-- ==== Sys2Proof/Tests/Slice0.lean ====
section
/-! SUPPORT. The model's own tests: ill-formed operands are refused, values of the spec's worked examples, single commands on a small
state, and for every obligation with hypotheses a state and operands that meet them all. -/
namespace Sys2Proof.Tests

open Sys2Proof Sys2Proof.Machine

set_option maxRecDepth 100000
-- one proof at a time: each `decide` in the kernel waits on a thread of its own otherwise
set_option Elab.async false

/-- A device that is up: the token at PCI Express, the node OPERATIONAL, channel 0 IDLE with its link up, every other channel OFF. -/
def up : State :=
  let r := State.reset
  let t : State := { r with
    dev := { r.dev with boot := .up, token := .pcie, expCan := true, expPcie := true }
    pcie := { r.pcie with on := true, linkUp := true, perst := false, conf := true }
    can := { r.can with nmt := .operational, nodeId := 1 }
    otp := { r.otp with windowOk := true } }
  (((t.modCh 0 (fun c => { c with
    st := .idle, store := { c.store with rows := [(8, 0)] }, link := { c.link with st := .up } })).flag
    (Lv.HV_ON 0)).flag (Lv.PRECHG 0)).put (Ld.NOZZLES 0) 8

/-! ### Ill-formed operands -/

theorem test_wf_register_outside : wellFormed (.registerWrite 0x1000000 0xF 0 none) = false := by decide
theorem test_wf_register_upper : wellFormed (.registerWrite 0xFFFFFC 0xF 0 (some (0xF, 0))) = false := by decide
theorem test_wf_register_good : wellFormed (.registerWrite 0x4 0xF 0 none) = true := by decide
theorem test_wf_object_index : wellFormed (.sdoUpload .can 0x10000 0) = false := by decide
theorem test_wf_object_sub : wellFormed (.sdoUpload .can 0x1000 0x100) = false := by decide
theorem test_wf_object_empty : wellFormed (.sdoDownload .can 0x1000 0 []) = false := by decide
theorem test_wf_mailbox_seq : wellFormed (.mailboxRead 0x1000 0 0x100) = false := by decide
theorem test_wf_mailbox_data : wellFormed (.mailboxWrite 0x1000 0 1 65 (List.replicate 65 0)) = false := by decide
theorem test_wf_mailbox_cmd : wellFormed (.mailboxInvalidCmd 4 0x1000 0 1) = false := by decide
theorem test_wf_read_outside : wellFormed (.hiLatchRead 0xFFFFFC 8 [] none) = false := by decide
theorem test_wf_read_empty : wellFormed (.hiLatchRead 4 0 [] none) = false := by decide
theorem test_wf_read_bad : wellFormed (.hiLatchRead 4 4 [4] none) = false := by decide
theorem test_wf_read_sport : wellFormed (.hiLatchRead 4 4 [] (some ⟨none, 6, [none, none, none]⟩)) = false := by decide
theorem test_wf_completion : wellFormed (.dmaReadCompletion 0 (List.replicate 513 0) none) = false := by decide +kernel
theorem test_wf_slice_single : wellFormed (.bistSlice [1024] []) = false := by decide
theorem test_wf_slice_bad : wellFormed (.bistSlice [] [1024]) = false := by decide
theorem test_wf_load_parity : wellFormed (.protectedLoadDone 0 (some 0x10000)) = false := by decide
theorem test_wf_lineWord : wellFormed (.lineBoundary 0 0 [.line 0x30000 [0] []]) = false := by decide
theorem test_wf_lineFlips : wellFormed (.lineBoundary 0 0 [.line 0 [72] []]) = false := by decide
theorem test_wf_tableEntry : wellFormed (.lineBoundary 0 0 [.tableUe 5120]) = false := by decide
theorem test_wf_ssi : wellFormed (.ssiFrame 0 false (2 ^ 32) false 0) = false := by decide
theorem test_wf_table_window : wellFormed (.tableWrite 0xFFFFFC [0, 0, 0, 0, 0, 0, 0, 0]) = false := by decide
theorem test_wf_slot_word : wellFormed (.slotWordWrite 0 0 32 0 .reg) = false := by decide
theorem test_wf_protectedLoad : wellFormed (.protectedLoad 0 (2 ^ 32) .pcie) = false := by decide
theorem test_wf_balancer : wellFormed (.balancerCheck 0 []) = false := by decide
theorem test_wf_capture : wellFormed (.captureEnd 0 [2048]) = false := by decide
theorem test_wf_strip : wellFormed (.stripAnalysis 0 (some 0x100000)) = false := by decide
theorem test_wf_conv_diode : wellFormed (.thermalSample 0 (.diode (2 ^ 24) 0) 0) = false := by decide
theorem test_wf_conv_ntc : wellFormed (.thermalSample 0 (.ntc 0x10000) 0) = false := by decide
theorem test_wf_die : wellFormed (.dieSample false 32768) = false := by decide
theorem test_wf_fetch : wellFormed (.listEntryFetch 0 (.entry (2 ^ 64) 0 0)) = false := by decide
theorem test_wf_lanes : wellFormed (.scratchpadWrite 0x80000 [some 1] none) = false := by decide
theorem test_wf_lanes_empty : wellFormed (.setAliasWrite 0 [] none) = false := by decide
theorem test_wf_sport : wellFormed (.clearAliasWrite 0 [some 1] (some ⟨some .plain, 0x80000, [some 1]⟩)) = false := by decide
theorem test_wf_bank : wellFormed (.frameStart 0 0 false (some 0x2000) 0) = false := by decide
theorem test_wf_bands : wellFormed (.pipelineLine (some 0x42000)) = false := by decide
theorem test_wf_packet (b : List Byte) (h : 0x10000 ≤ b.length) : wellFormed (.longPacket 0 0 0 b false true) = false := by
  simp [wellFormed, h]
theorem test_wf_rpdo : wellFormed (.rpdo 0 (List.replicate 65 0)) = false := by decide
theorem test_wf_fuses : wellFormed (.otpWriteLockBlow .can ⟨20481, .window, [], []⟩) = false := by decide
theorem test_wf_debugger : wellFormed (.tapDbg (.read 0x7FFFF 2)) = false := by decide
theorem test_wf_debugger_slot : wellFormed (.tapDbg (.slotRead 0 2 0)) = false := by decide
theorem test_wf_signature : wellFormed (.debugResponse [] .can) = false := by decide
theorem test_wf_bench : wellFormed (.safeExit ⟨true, true, true, true, []⟩ (.obj .can)) = false := by decide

- **Exercise**
Reproduce each line of the material in which the string "lineBoundary" occurs.

- **Worked solution**
theorem test_wf_lineWord : wellFormed (.lineBoundary 0 0 [.line 0x30000 [0] []]) = false := by decide
theorem test_wf_lineFlips : wellFormed (.lineBoundary 0 0 [.line 0 [72] []]) = false := by decide
theorem test_wf_tableEntry : wellFormed (.lineBoundary 0 0 [.tableUe 5120]) = false := by decide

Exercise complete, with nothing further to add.